Sebagai solusi atas kelemahan dan kecacatan I’jaz, Nidhal Guessoum menawarkan pendekatan baru yang berpotensi menghapus semua kekurangan dalam membaca al-Quran yang disebut “pembacaan multilevel”. Pendekatan tersebut diusung berdasarkan dua prinsip untuk merevisi teori I’jaz agar terhindar dari kesalahan. Adapun dua prinsip tersebut adalah (1) teks al-Qur’an memungkinkan pembacaan bertingkat. Prinsip ini penting untuk dunia muslim dan perkembangan agama Islam agar mampu meminimalisir monopoli kebenaran oleh pemimpin, ilmuwan ataupun lembaga pendidikan. (2) Sains dan filosofinya harus dipahami sepenuhnya sebelum seseorang mengajukan penafsiran teks agama yang mungkin memiliki hubungan dengan sains. Dalam hal ini seseorang harus mempelajari sains dengan baik, khususnya metodologi dan filosofinya serta tidak menggunakan pemahaman yang dangkal. Penting untuk diingat bahwa al-Qur’an memiliki tingkatan pembacaan yang beragam, sehingga menyediakan peluang untuk menemukan berbagai makna yang berbeda, tergantung pada pendidikan dan perkembangan zaman seseorang. Oleh karena itu, ketika seseorang menemukan beberapa fakta tentang alam semesta dalam sebuah ayat, hal tersebut tidak serta-merta dianggap sebagai sebuah mukjizat.

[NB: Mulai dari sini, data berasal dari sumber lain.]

theorem State.enter_cleared {s : State} {p : Peat × FncCore} (h : s.vault = clearedVault p) (d : Dom) :
    (s.enter d).vault = clearedVault p := by
  by_cases hd : d = .d2
  · subst hd
    have hslots : (if s.kln.halted then some s.kst.slots else none) = some [] := congrArg (·.2.2.2.2.2) h
    exact s.enterD2_vault.trans (congrArg₂ (·, RootKind.none, [], [], [], ·) (State.core_of_fst h) hslots)
  · exact (s.enter_vault hd).trans h

/-- The episode with D4's wait set or cleared. -/
def Episode.withRetire (e : Episode) (r : Bool) : Episode := { e with retire := r }

theorem State.enter_ep (s : State) {d : Dom} (hd : d ∈ releaseOrder) :
    (s.enter d).crs.ep = s.crs.ep ∨ (s.enter d).crs.ep = s.crs.ep.map (Episode.withRetire · false) := by
  cases d with
  | d1 | d3 => exact .inl rfl
  | d2 => exact .inl (State.ep_of_still (t := s.enterD2) (s := s.hold .d2) s.enterD2_still)
  | d4 => exact .inr (congrArg (·.2.2.2) s.enterD4_still)
  | d5 => exact .inl (State.ep_of_still (t := s.enterD5) (s := s.hold .d5) s.enterD5_still)
  | d6 => exact .inl (State.ep_of_still (t := s.enterD6) (s := s.hold .d6) s.enterD6_still)
  | d0 | core => simp [releaseOrder] at hd

/-! ### The key store's pass -/

theorem State.passSlot_core (s : State) (i : SlotIx) : (s.passSlot i).core = s.core := by
  have hraise (t : State) (r : EmberReq) : (t.raiseEmber r).core = t.core := State.core_of_vault (t.raiseEmber_vault r)
  have hzero (t : State) (g : Gen) : (t.zeroSlot i g).core = t.core := rfl
  have hhealth (t : State) (c : Code) (p : Option PartId) : (t.health 2 c p).core = t.core := rfl
  have hkst (t : State) (f : Kst → Kst) : (t.onKst f).core = t.core := rfl
  simp only [State.passSlot]
  repeat' split
  all_goals simp only [hraise, hzero, hhealth, hkst]

theorem State.keyPass_core (s : State) (rank : Nat) (fresh : Bool) : (s.keyPass rank fresh).core = s.core := by
  have hpass (l : List SlotIx) (t : State) : (l.foldl State.passSlot t).core = t.core := by
    induction l generalizing t with
    | nil => rfl
    | cons i l ih => exact (ih _).trans (t.passSlot_core i)
  have hraise (l : List SlotIx) (t : State) : (l.foldl
      (fun s i => s.raiseEmber (revokeSlot i (s.slot i).gen .store)) t).core = t.core :=
    State.core_of_vault (vault_foldl (fun _ _ => State.raiseEmber_vault ..) t l)
  have hkst (t : State) (f : Kst → Kst) : (t.onKst f).core = t.core := rfl
  simp only [State.keyPass]
  repeat' split
  all_goals simp only [hpass, hraise, hkst]

/-- A pass of a COLD or a POWER episode keeps no slot. -/
theorem State.keyPass_cleared {s : State} {rank : Nat} {p : Peat × FncCore} {l : Sparse Slot} (hrank : rank ≠ 3)
    (h : s.vault = (p, .none, [], [], [], some l)) (fresh : Bool) : (s.keyPass rank fresh).vault = clearedVault p := by
  have hraise (l : List SlotIx) (t : State) : (l.foldl
      (fun s i => s.raiseEmber (revokeSlot i (s.slot i).gen .store)) t).vault = t.vault :=
    vault_foldl (fun _ _ => State.raiseEmber_vault ..) t l
  have hslots (t : State) (ht : t.vault = (p, .none, [], [], [], some l)) :
      ((t.onKst fun k => { k with slots := [] }).onKst fun k => { k with ready := true }).vault = clearedVault p := by
    simp only [State.vault, Prod.mk.injEq] at ht
    obtain ⟨hp, hr, hk, hn, hd, hl⟩ := ht
    have hhalt : t.kln.halted = true := by
      cases hh : t.kln.halted <;> simp_all
    simp [clearedVault, hp, hr, hk, hn, hd, hhalt]
  simp only [State.keyPass, if_neg hrank]
  refine hslots _ ?_
  repeat' split
  all_goals simp [hraise, h]

end Sys2Proof.Machine
end

section
/-!
PROOFS. The stages of a reset source, and the power-on and tamper events that use them (R62, R65, R90 to R93, R268).
-/
namespace Sys2Proof.Machine

/-- Step 8 of a reset: domain `d` enters reset where the episode reaches it and nothing makes D4 wait. -/
def State.stepIn (e : Episode) (waits : Bool) (s : State) (d : Dom) : State :=
  if e.doms.contains d && s.up d && !(d == .d4 && waits) then s.enter d else s
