/-- A Delay_Req or Pdelay_Req received (R275). -/
structure ReqMsg where
  port : Nat
  domain : Nat
  peer : Bool
  src : Nat
  seq : Nat
  cf : Int
  wire : Wire
  deriving DecidableEq, Repr

/-- What a channel's loops hold at a latch (R252, R253): `slips` since the last latch. -/
structure GnssMeas where
  ch : Nat
  cn0 : Nat
  tx : Nat
  adr : Int
  doppler : Int
  mp : Nat
  slips : Nat
  half : Bool
  txOk : Bool
  adrOk : Bool
  deriving DecidableEq, Repr

/-- What GTE's least squares yields for an antenna (R254, R259): position in 2^-48 semicircle and its rates, satellites and
systems used, PDOP × 100 and HDOP × 100, no residual above 5 σ, σ in mm, largest MP, b in ps with its σ in ns and its rate in ps/s. -/
structure GnssPos where
  lat : Int
  lon : Int
  latRate : Int
  lonRate : Int
  nSat : Nat
  nSys : Nat
  pdop : Nat
  hdop : Nat
  resid : Bool
  sN : Nat
  sE : Nat
  mp : Nat
  b : Int
  bSig : Nat
  bRate : Int
  deriving DecidableEq, Repr

/-- What GTE's moving baseline yields (R256): heading B32, common satellites, σ in 0.001 degree, measured length in mm,
pitch in 0.01 degree, largest MP. -/
structure GnssHdg where
  hdg : Nat
  n : Nat
  sig : Nat
  len : Int
  pitch : Int
  mp : Nat
  deriving DecidableEq, Repr

/-- A predicted satellite: system, PRN, elevation in 0.01 degree. -/
structure Sky where
  sys : Nat
  prn : Nat
  elev : Int
  deriving DecidableEq, Repr

/-- A decoded navigation message (R246, R263): what it updates, and the leap-second data: TAI - UTC, and an announced
change as the TAI second after whose record it takes effect and the new value. -/
structure NavMsg where
  sys : Nat
  prn : Nat
  alm : Bool
  eph : Bool
  healthy : Bool
  leap : Option (Nat × Option (Nat × Nat))
  deriving DecidableEq, Repr

/-- What a HARBOUR cycle yields (R267): satellites detected, latitude and longitude in 2^-31 semicircle, σ in m. -/
structure CoarseFix where
  sats : Nat
  lat : Int
  lon : Int
  sigma : Nat
  deriving DecidableEq, Repr
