-- ==== Sys2Proof/Decode.lean ====
section
/-!
DEFINITION. The opcode table gives no row any bits: a command of this block is an access, an event on a pin or an
instant, and no word spells one.
-/

namespace Sys2Proof

/-- The command a word spells by the table's bits: none, for every word. -/
def decodeTableWord (_nbits _w : Nat) : Option Instr := none

end Sys2Proof
end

Praktek pembacaan multiple (bertingkat) diberikan contoh oleh Nidhal Guessoum dalam menjelaskan mukjizat Nabi Isa yang mampu menyembuhkan orang buta dikaitkan dengan plasebo (yang berkaitan dengan pikiran). Mukjizat yang lain seperti yang ditunjukkan oleh Nabi Musa ketika membelah lautan dapat dijelaskan oleh kondisi meteorologi yang tiba-tiba. Dua kasus ini bisa saja ada klaim efek plasebo dipicu oleh campur tangan Tuhan pada tingkat kuantum, sedangkan kondisi meteorologis yang menyebabkan angin bertiup dengan kencang sehingga mampu memisahkan lautan, hal ini juga tidak bisa dipisahkan dari intervensi Tuhan pada tingkat mikroskopis. Ayat dalam al-Qur’an yang sering dikutip adalah tentang langit sebagai pelindung: “Dan Kami menjadikan langit sebagai atap yang terpelihara, namun mereka tetap berpaling dari tanda-tanda (kebesaran Allah) itu (matahari, bulan, angin, awan, dan lain-lain)” (al Anbiya:32). Ayat ini dulu dipahami secara berbeda sepanjang makna ayat-ayat Al-Qur’an, ada yang mengkaitkan dengan surat al-Jin ayat 8 dan as- Saffat ayat 7 bahwasannya langit sebagai pelindung dari setan-setan yang hendak mencuri berita dari langit. Namun seiring perkembangan ilmu pengetahuan hari ini banyak yang mengartikan langit sebagai atmosfir, ozon, magnetosfer.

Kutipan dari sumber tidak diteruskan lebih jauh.